Fred Mendes, Analyst
Perfect. Super clear. Thank you, David. Thank you, Christian.
Christian Gebara, CEO
Thank you, Fred.
Operator, Operator
Our next question comes from Feni Kanamori from HSBC. Mr. Feni, your microphone is open.
Feni Kanamori, Analyst
Hi, thanks for taking my question. I just want an update on what is happening with the Oi adjusted closing price since you had deposited the money with the court. How is it accounted in the balance sheet currently? And second question, because you have disconnected the 3 million clients, is there any change to the synergy estimates that you have given previously? Thank you.
Christian Gebara, CEO
Regarding the second question, we got 12.5 million accesses from Oi, and we disconnected 3 million due to some business criteria that we believe are the right one, and they were not the same as the time of signing. This is beneficial because these customers were inactive, and we are saving on the fiscal payments, as we pay taxes for keeping inactive customers in the customer base. Even when they are inactive, we save costs. This disconnection doesn't change the number we gave for synergies. So when we talked about our synergy level at BRL5.4 billion, we only discussed synergies in OpEx and CapEx. They are not related to customer base because we already migrated customers to Vivo, so it doesn't change the synergies we presented to the market. Regarding the price adjustment, it primarily relates to the disconnection of inactive customers. Now the three buyers presented a claim for a price adjustment, which in our case, amounts to around BRL1 billion, more or less. We had some money retained which was around BRL500 million. Thus, we claimed slightly more than EUR 1 billion in adjustment, and we made a deposit of this BRL500 million. This deposit is in a sort of account that relies on the arbitration decision. We are going through an arbitration process to evaluate if the adjustment requirement is right or not, which might take some time. The money is currently in a deposit related to the decision we expect in the coming months.
Feni Kanamori, Analyst
Thanks. Just a quick question. So in the current balance sheet that you have, where is this reflected? Is it in cash or is it in judicial deposits?
David Melcon, CFO
Let me comment on that one.
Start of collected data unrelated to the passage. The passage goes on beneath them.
theorem packWords_ticks (n : Nat) (s : State) (l : List Byte) (e : Bool) : Ticks s (packWords n s l e) := by
  induction n generalizing s l with
  | zero => exact Ticks.same
  | succ n ih => exact (packWord_ticks _ _ _).trans (ih _ _)

theorem execInflowWriteTlp_ticks (addr : Nat) (bytes : List Byte) (allEnabled : Bool) (s : State) : ∃ s', execInflowWriteTlp addr bytes allEnabled s = .next s' ∧ Ticks s s' := by
  refine ⟨_, rfl, ?_⟩
  with_reducible repeat' first
    | (apply Ticks.after; first | (apply Ticks.sound; apply wakeActive_ticks) | (apply Ticks.sound; apply flushDue_ticks) | (apply Ticks.sound; apply packWords_ticks))
    | (refine Ticks.upd ?_; exact Ticks.same)
    | apply Ticks.ite

theorem completeAtOnce_ticks (s : State) (b : List Byte) (st e : Nat) : Ticks s (completeAtOnce s b st e) := by
  unfold completeAtOnce
  with_reducible repeat' first | exact Ticks.same | (apply Ticks.after; apply complete_ticks)

theorem admitReq_ticks (s : State) (c e : Nat) (b : List Byte) : Ticks s (admitReq s c e b) := by
  unfold admitReq
  with_reducible repeat' first
    | (apply Ticks.after; first | (apply Ticks.sound; apply onCtx_ticks) | (apply Ticks.sound; apply onBl_ticks) | apply syncRealign_ticks)
    | (apply Ticks.after; apply Ticks.foldl; intro s x)
    | (refine Ticks.upd ?_; first | exact Ticks.same | (apply Ticks.after; first | (apply Ticks.sound; apply onCtx_ticks) | (apply Ticks.sound; apply onBl_ticks) | apply syncRealign_ticks))

theorem admitLoop_ticks (n : Nat) (s : State) (adm : List Nat) (e k : Nat) : Ticks s (admitLoop n s adm e k).1 := by
  induction n generalizing s adm k with
  | zero => exact Ticks.same
  | succ n ih =>
    unfold admitLoop
    split
    · exact Ticks.same
    · dsimp only
      split
      · exact Ticks.same
      · exact Ticks.trans (Ticks.after (completeAtOnce_ticks _ _ _ _).sound (Ticks.upd Ticks.same)) (ih _ _ _)
      · exact Ticks.trans (Ticks.after (admitReq_ticks _ _ _ _) (Ticks.upd Ticks.same)) (ih _ _ _)

theorem requestBoundary_ticks (s : State) (c e : Nat) : Ticks s (requestBoundary s c e) := by
  unfold requestBoundary
  with_reducible repeat' first
    | exact Ticks.same
    | (apply Ticks.after; first | apply onQuad_ticks | apply armThread_ticks)
    | (apply Ticks.after; apply Ticks.foldl; intro s x)
    | (apply Ticks.after; apply Ticks.forUpto; intro s x)

theorem admission_ticks (s : State) (e : Nat) : Ticks s (admission s e) := by
  unfold admission
  with_reducible repeat' first
    | (apply Ticks.after; first | (apply Ticks.sound; apply flushDue_ticks) | apply admitLoop_ticks | (apply Ticks.sound; apply requestBoundary_ticks))
    | (apply Ticks.after; apply Ticks.forUpto; intro s x)
    | (refine Ticks.upd ?_; first | exact Ticks.same | split)

theorem execCompletionBacklogDrain_ticks (s : State) : ∃ s', execCompletionBacklogDrain s = .next s' ∧ Ticks s s' := by
  refine ⟨_, rfl, ?_⟩
  with_reducible repeat' first | exact Ticks.same | (apply Ticks.after; apply drainBacklog_ticks) | split

theorem execEventOverflowRecord_ticks (s : State) : ∃ s', execEventOverflowRecord s = .next s' ∧ Ticks s s' := by
  refine ⟨_, rfl, ?_⟩
  with_reducible repeat' first | exact Ticks.same | (apply Ticks.after; apply evrOverflow_ticks) | split

theorem hostBack_ticks (s : State) : Ticks s (hostBack s) := by
  unfold hostBack
  with_reducible repeat' first
    | exact Ticks.same
    | (apply Ticks.after; first | apply signalPending_ticks | apply ringRoom_ticks)

theorem execPciPowerStateChange_ticks (d3hot : Bool) (s : State) : ∃ s', execPciPowerStateChange d3hot s = .next s' ∧ Ticks s s' := by
  refine ⟨_, rfl, ?_⟩
  with_reducible repeat' first | (apply Ticks.after; apply hostBack_ticks) | (refine Ticks.upd ?_; exact Ticks.same) | split

/- HostCmds.lean. -/

theorem bufAlloc_ticks (s : State) (p : List Byte) : Ticks s (bufAlloc s p) := by
  unfold bufAlloc
  with_reducible repeat' first
    | exact Ticks.same
    | (apply Ticks.after; first | apply onBl_ticks | apply answer_ticks)
    | (refine Ticks.upd ?_; first | exact Ticks.same | (apply Ticks.after; first | apply onBl_ticks | apply answer_ticks) | apply Ticks.ite | split | (refine Ticks.upd ?_; first | exact Ticks.same | (apply Ticks.after; first | apply onBl_ticks | apply answer_ticks)))
    | apply Ticks.ite
    | split

theorem execBufAlloc_ticks (s : State) : ∃ s', execBufAlloc s = .next s' ∧ Ticks s s' := by
  refine ⟨_, rfl, ?_⟩
  with_reducible repeat' first
    | exact Ticks.same
    | (apply Ticks.after; apply bufAlloc_ticks)
    | refine onCmd_ticks _ _ _ fun p => ?_
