theorem execQuadrantReset_ticks (x : QuadFault) (s : State) : ∃ s', execQuadrantReset x s = .next s' ∧ Ticks s s' := by
  refine ⟨_, rfl, ?_⟩
  with_reducible repeat' first
    | exact Ticks.same
    | (apply Ticks.after; apply quadReset_ticks)
    | (refine atEdge_ticks _ _ )
    | apply Ticks.ite
    | split

end Sys2Proof.Machine
end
So at the moment, we have it sitting in our financial debt, what we call contractual obligation. This is the BRL560 million that Christian referred to. This is on the liability side, so as financial debt at the end of September. The potential claim of BRL1 billion has not been recognized positively in our balance sheet yet since there is no final decision.
Feni Kanamori, Analyst
Thanks, very clear.
Christian Gebara, CEO
Thank you.
David Melcon, CFO
Thank you.
Operator, Operator
The question-and-answer section is over. I would like to hand the floor over to Mr. Christian Gebara for the company's final remarks. Please, Mr. Christian, you may proceed.
Christian Gebara, CEO
Okay. Thank you, everyone. I’d like to conclude our call. As you could see, strong and positive results in all areas and all key performance indicators. We are very confident moving forward; we are in a unique and favorable momentum to capture even more value in the next quarter. If you have any further questions, please reach out to us. Thank you again for joining our call. We will be in touch. Thank you so much.
David Melcon, CFO
Thank you.
Operator, Operator
Vivo's conference call is now closed. We thank you for your participation and wish you a very pleasant day.